NAIROBI, Kenya, Aug 21–Sanlam Kenya has reported a drop in its half year earnings to hit Sh99.1 million compared to Sh639.7 million it had registered in a similar period last year.
Sanlam Kenya Group Chief Executive Officer Patrick Tumbo said the period under review was challenging to all segments of the economy due to the coronavirus pandemic where this has been extended in the second half of the year.
“The Coronavirus pandemic affected the supply of goods and services as well as consumption at all levels, both locally and globally. Corporate earnings were greatly affected in key segments of the economy, such as manufacturing, agriculture, transport, hospitality and financial services,” said Tumbo.
“The insurance industry was not spared as the knock-on effects in other segments reduced the ability of both corporates and individuals to spend on insurance. Experts have revised the economic growth projections for the Country, pointing to a possible contraction in GDP by 1 percent in the current fiscal year with recovery only expected in 2021,” he added.
The NSE listed firm saw its Gross written premium in the first half of the year improve by 17percent compared to the previous year.
Short term insurance (Sanlam General) saw its performance up by 35 percent compared to the prior year to hit Sh73 million while long term insurance (Sanlam Life) registered a 10percent to record Sh229 million respectively.
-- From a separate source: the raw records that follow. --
/-- Every register write completes; it is barred exactly when a check of page, size, owner, LOCK, domain or fence fails (02_address_spaces_memory_data_ports R2, R23, R24, R29, R33, R67; 18_faults_and_containment R472). -/
def Obligations.AWriteIsTakenExactlyWhenNoCheckBarsIt : Prop :=
  (∀ (s : State) (a : RegAddr) (size : Nat) (v : BitVec 64) (wr : Code),
    ∃ t : State, exec (.registerWrite a size v wr) s = .next t ∧ t.pending = s.pending) ∧
  (∀ (s : State) (a : RegAddr) (size : Nat) (v : BitVec 64) (wr : Code) (k : Kind) (n : Nat),
    pageKind a.func a.page = some (k, n) → wideBase k a.off = none → Admits s a.func a.page a.off size wr →
    let w : Wr := { func := a.func, page := a.page, off := a.off, size := size,
                    value := if size = 8 then v else BitVec.ofNat 64 (v.toNat % 2 ^ 32), code := wr }
    exec (.registerWrite a size v wr) s =
      .next (s.take w k n fun u => if k == .kPROTR then u.protrWrite w else u.blockWrite w k n).1) ∧
  (∀ (s : State) (a : RegAddr) (v : BitVec 64) (wr : Code) (k : Kind) (n : Nat),
    pageKind a.func a.page = some (k, n) → wideBase k a.off = some a.off → Admits s a.func a.page a.off 8 wr →
    let w : Wr := wr64 a.func a.page a.off v wr
    exec (.registerWrite a 8 v wr) s =
      .next ((Released s a.func a.page a.off wr).take w k n fun u =>
        if k == .kPROTR then u.protrWrite w else u.blockWrite w k n).1) ∧
  ∀ (s : State) (func page off size : Nat) (wr : Code) (k : Kind) (n : Nat), pageKind func page = some (k, n) →
    (Admits s func page off size wr ↔
      s.mainUp = true ∧ reaches func page wr = true ∧ unitPresent s.variant k n = true ∧ k.isBlock = true ∧ sizeOk k off size = true ∧
      s.ownerAllows func page off wr = true ∧ (s.locked func page = true → lockFreezes k off = false) ∧
      (off < 0x100 ∨ s.domainOn func page = true) ∧ (isDataPath k off = true → s.fenced func page = false))

/-- A write that a check drops changes no register, owner, lock or memory (02_address_spaces_memory_data_ports R23, R33, R504; 18_faults_and_containment R473). -/
def Obligations.ADroppedWriteChangesNoRegister : Prop :=
  ∀ (s : State) (a : RegAddr) (size : Nat) (v : BitVec 64) (wr : Code) (k : Kind) (n : Nat),
    pageKind a.func a.page = some (k, n) → k.isBlock = true → size = 8 ∨ wideBase k a.off = none →
    ¬ Admits s a.func a.page a.off size wr →
    ∃ t : State, exec (.registerWrite a size v wr) s = .next t ∧ t.regs = s.regs ∧ t.pend = s.pend ∧ t.owners = s.owners ∧
      t.locks = s.locks ∧ t.mem = s.mem ∧ t.hostMem = s.hostMem ∧ t.pad = s.pad ∧ t.iram = s.iram ∧ t.sapRam = s.sapRam ∧
      t.pending = s.pending

/-- A write refused for its owner is recorded as OWNER_DENY with writer and register (02_address_spaces_memory_data_ports R33, R187). -/
def Obligations.OwnerDenyRecordsTheWriterAndTheRegister : Prop :=
  ∀ (s : State) (a : RegAddr) (v : BitVec 32) (wr : Code) (k : Kind) (n : Nat),
    pageKind a.func a.page = some (k, n) → k.isBlock = true → wideBase k a.off = none → s.mainUp = true →
    reaches a.func a.page wr = true → unitPresent s.variant k n = true → sizeOk k a.off 4 = true → s.ownerAllows a.func a.page a.off wr = false →
    exec (.registerWrite a 4 (v.setWidth 64) wr) s =
      .next (s.accEvent (histPage a.func a.page).1 (histPage a.func a.page).2 Ev.OWNER_DENY (denyDetail wr a.off))

/-- An accepted write gives a plain register its writable bits and clears its W1C bits (00_scope R9, R10; 02_address_spaces_memory_data_ports R26, R33). -/
def Obligations.APlainRegisterTakesItsWritableBits : Prop :=
  ∀ (s : State) (page off : Nat) (v : BitVec 32) (wr : Code) (k : Kind) (n : Nat) (sp : RegSpec),
    pageKind 0 page = some (k, n) → k = .kCLOCKS ∨ k = .kDROVER ∨ k = .kPK → 0x100 ≤ off →
    specAt k off = some (sp, off) → sp.wide = false → Admits s 0 page off 4 wr →
    exec (.registerWrite { func := 0, page := page, off := off } 4 (v.setWidth 64) wr) s =
      .next (s.setReg 0 page off (BitVec.ofNat 64 (mergeWrite (s.reg 0 page off).toNat v.toNat sp.rw sp.w1c)))

/-- A low half is held for its writer; a high half is the whole write of both (02_address_spaces_memory_data_ports R505; R115, R180, R225). -/
def Obligations.HalvesOfA64BitRegisterCommitWithTheHighOne : Prop :=
  (∀ (s : State) (func page b : Nat) (v : BitVec 32) (wr : Code) (k : Kind) (n : Nat),
    pageKind func page = some (k, n) → k.isBlock = true → k ≠ .kSAPV → wideBase k b = some b → s.mainUp = true →
    reaches func page wr = true → unitPresent s.variant k n = true → s.domainOn func page = true →
    (isDataPath k b = true → s.fenced func page = false) →
    exec (.halfWrite { func := func, page := page, off := b } false v wr) s =
      .next { s with held := sinsert (serase s.held (heldKey func page b wr)) (heldKey func page b wr) v }) ∧
  (∀ (s : State) (func page b : Nat) (v : BitVec 32) (wr : Code) (k : Kind) (n : Nat) (low : BitVec 32),
    pageKind func page = some (k, n) → k.isBlock = true → wideBase k b = some b → wideBase k (b + 4) = some b →
    (s.held.find? (fun e => e.1 == heldKey func page b wr) = some (heldKey func page b wr, low) ∨
      s.held.find? (fun e => e.1 == heldKey func page b wr) = none ∧
        low = (if loneHighZero k b then 0
          else BitVec.ofNat 32 (if func = 0 then s.pendReg page b else s.reg func page b).toNat)) →
    exec (.halfWrite { func := func, page := page, off := b } true v wr) s =
      exec (.registerWrite { func := func, page := page, off := b } 8 (v ++ low) wr) s)

/-- LOCK, OWNER and HIST_CTRL.CLEAR of a page do what R29, R34 and R30 say and nothing else (02_address_spaces_memory_data_ports R29, R30, R34, R178). -/
def Obligations.LockTakesItsKeyAndOwnersChangeUnderTheirRules : Prop :=
  (∀ (s : State) (func page : Nat) (wr : Code) (k : Kind) (n : Nat), pageKind func page = some (k, n) →
    Admits s func page 0x01C 4 wr →
    exec (.lock func page 0x4C4B wr) s = .next { s with locks := sset false s.locks (regKey func page 0) true } ∧
    ∀ v : BitVec 32, v ≠ 0x4C4B → exec (.lock func page v wr) s = .next s) ∧
  (∀ (s : State) (func page : Nat) (v : BitVec 32) (wr : Code) (k : Kind) (n : Nat), pageKind func page = some (k, n) →
    Admits s func page 0x018 4 wr → s.owner func page ≠ 0xFF →
    (if func = 1 ∧ 0x20 ≤ page then s.validSapOwner (v.setWidth 8) else s.validOwner (v.setWidth 8)) = true →
    exec (.ownerWrite func page v wr) s = .next (s.setOwner func page (v.setWidth 8))) ∧
  (∀ (s : State) (func page : Nat) (v : BitVec 32) (wr : Code) (k : Kind) (n : Nat), pageKind func page = some (k, n) →
    Admits s func page 0x018 4 wr →
    s.owner func page = 0xFF ∨ (if func = 1 ∧ 0x20 ≤ page then s.validSapOwner (v.setWidth 8) else s.validOwner (v.setWidth 8)) = false →
    exec (.ownerWrite func page v wr) s = .next (s.accEvent func page Ev.OWNER_DENY (denyDetail wr 0x018))) ∧
  (∀ (s : State) (func page : Nat) (wr : Code) (k : Kind) (n : Nat), pageKind func page = some (k, n) →
    Admits s func page 0x020 4 wr →
    exec (.histClear func page wr) s =
      .next (s.setHist func page { (s.histOf func page).settle s.fc s.stamp with entries := [], overflow := 0, lastN := 0 }))

/-- At the end of a repeat window the slot is freed, or REPEAT is recorded and a new window opens (18_faults_and_containment R468). -/
def Obligations.ARepeatWindowEndsWithACountOrAFreeSlot : Prop :=
  ∀ (s : State) (func page : Nat) (x : RepeatSlot), func < 2 → page < 4096 → s.mainUp = true →
    (s.histOf func page).slots = [x] → s.fc ≤ x.since + repeatFc → (s.histOf func page).lastFc < x.since + repeatFc →
    ∃ t : State, exec (.repeatWindowEnd func page x.code) s = .next t ∧ t.fc = x.since + repeatFc ∧ t.regs = s.regs ∧
      (x.count = 0 → (t.histOf func page).slots = [] ∧ (t.histOf func page).entries = (s.histOf func page).entries) ∧
      (x.count ≠ 0 → (t.histOf func page).slots = [{ x with since := x.since + repeatFc, count := 0 }] ∧
        (t.histOf func page).seq = (s.histOf func page).seq + 1 ∧
        ∃ e : HistEntry, (t.histOf func page).entries = (e :: (s.histOf func page).entries).take 8 ∧
          e.code = BitVec.ofNat 16 Ev.REPEAT ∧
          e.detail = BitVec.ofNat 32 (x.code.toNat + min x.count 65535 * 0x10000))

/-- OWN_VALUE sets the owner of the item OWN_SEL names, under the rules of R34 (02_address_spaces_memory_data_ports R34, R35, R37; R187). -/
def Obligations.OwnershipSetsTheOwnerOfTheSelectedItem : Prop :=
  (∀ (s : State) (v : BitVec 32) (p : Nat) (k : Kind) (n : Nat), Admits s 1 pOWNERSHIP 0x104 4 0x02 → s.ownItem = some (.page p) →
    pageKind 0 p = some (k, n) → k ≠ .kSAPV → s.owner 0 p ≠ 0xFF → s.validOwner (v.setWidth 8) = true →
    exec (.ownValueWrite v) s = .next (s.setOwner 0 p (v.setWidth 8))) ∧
  (∀ (s : State) (v : BitVec 32) (p : Nat), Admits s 1 pOWNERSHIP 0x104 4 0x02 → s.ownItem = some (.port p) →
    s.itemOwner pDATAPORTS (DATAPORTS.DAT_OWNER.at (0x40 * p)) ≠ 0xFF → s.validOwner (v.setWidth 8) = true →
    exec (.ownValueWrite v) s = .next (s.w pDATAPORTS (DATAPORTS.DAT_OWNER.at (0x40 * p)) (v.toNat % 256))) ∧
  (∀ (s : State) (v : BitVec 32) (p : Nat), Admits s 1 pOWNERSHIP 0x104 4 0x02 → s.ownItem = some (.pin p) →
    s.itemOwner pPINS (PINS.MP_CFG_OWNER.at (4 * p)) ≠ 0xFF → s.validOwner (v.setWidth 8) = true →
    exec (.ownValueWrite v) s = .next (s.w pPINS (PINS.MP_CFG_OWNER.at (4 * p)) (v.toNat % 256))) ∧
  (∀ (s : State) (v : BitVec 32) (p : Nat), Admits s 1 pOWNERSHIP 0x104 4 0x02 → s.ownItem = some (.domain p) →
    s.itemOwner pPOWER (pdFld POWER.PD_OWNER p) ≠ 0xFF → s.validOwner (v.setWidth 8) = true →
    exec (.ownValueWrite v) s = .next (s.w pPOWER (pdFld POWER.PD_OWNER p) (v.toNat % 256))) ∧
  (∀ (s : State) (v : BitVec 32) (p : Nat), Admits s 1 pOWNERSHIP 0x104 4 0x02 → s.ownItem = some (.sapphire p) →
    s.owner 1 (pgSAP p) ≠ 0xFF → s.validSapOwner (v.setWidth 8) = true →
    exec (.ownValueWrite v) s = .next (s.setOwner 1 (pgSAP p) (v.setWidth 8))) ∧
  (∀ (s : State) (v : BitVec 32) (p : Nat) (k : Kind) (n : Nat), Admits s 1 pOWNERSHIP 0x104 4 0x02 → s.ownItem = some (.page p) →
    pageKind 0 p = some (k, n) → k = .kSAPV ∨ s.owner 0 p = 0xFF ∨ s.validOwner (v.setWidth 8) = false →
    exec (.ownValueWrite v) s =
      .next (s.accEvent (histPage 0 p).1 (histPage 0 p).2 Ev.OWNER_DENY (denyDetail 0x02 0x018))) ∧
  (∀ (s : State) (v : BitVec 32) (p : Nat), Admits s 1 pOWNERSHIP 0x104 4 0x02 → s.ownItem = some (.port p) →
    s.itemOwner pDATAPORTS (DATAPORTS.DAT_OWNER.at (0x40 * p)) = 0xFF ∨ s.validOwner (v.setWidth 8) = false →
    exec (.ownValueWrite v) s =
      .next (s.accEvent 0 pDATAPORTS Ev.OWNER_DENY (denyDetail 0x02 (DATAPORTS.DAT_OWNER.at (0x40 * p)).off))) ∧
  (∀ (s : State) (v : BitVec 32) (p : Nat), Admits s 1 pOWNERSHIP 0x104 4 0x02 → s.ownItem = some (.pin p) →
    s.itemOwner pPINS (PINS.MP_CFG_OWNER.at (4 * p)) = 0xFF ∨ s.validOwner (v.setWidth 8) = false →
    exec (.ownValueWrite v) s =
      .next (s.pinDeny (wr32 0 pPINS (PINS.MP_CFG_OWNER.at (4 * p)).off v 0x02) p)) ∧
  (∀ (s : State) (v : BitVec 32) (p : Nat), Admits s 1 pOWNERSHIP 0x104 4 0x02 → s.ownItem = some (.domain p) →
    s.itemOwner pPOWER (pdFld POWER.PD_OWNER p) = 0xFF ∨ s.validOwner (v.setWidth 8) = false →
    exec (.ownValueWrite v) s =
      .next (s.accEvent 0 pPOWER Ev.OWNER_DENY (denyDetail 0x02 (pdFld POWER.PD_OWNER p).off))) ∧
  (∀ (s : State) (v : BitVec 32) (p : Nat), Admits s 1 pOWNERSHIP 0x104 4 0x02 → s.ownItem = some (.sapphire p) →
    s.owner 1 (pgSAP p) = 0xFF ∨ s.validSapOwner (v.setWidth 8) = false →
    exec (.ownValueWrite v) s = .next (s.accEvent 1 (pgSAP p) Ev.OWNER_DENY (denyDetail 0x02 0x018))) ∧
  (∀ (s : State) (v : BitVec 32), Admits s 1 pOWNERSHIP 0x104 4 0x02 → s.ownItem = none →
    exec (.ownValueWrite v) s = .next (s.w1 pOWNERSHIP OWNERSHIP.OWN_STATUS 1))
At the same time, cash and cash equivalents improved from Sh1.67 billion to Sh1.75 billion in the current year while solvency in the insurance subsidiaries improved compared to the same period last year, with the long-term insurance business exceeding the prescribed limits.
Sanlam Kenya is poised to weather the challenging economic environment in 2020 and post better results in 2021 and the long term.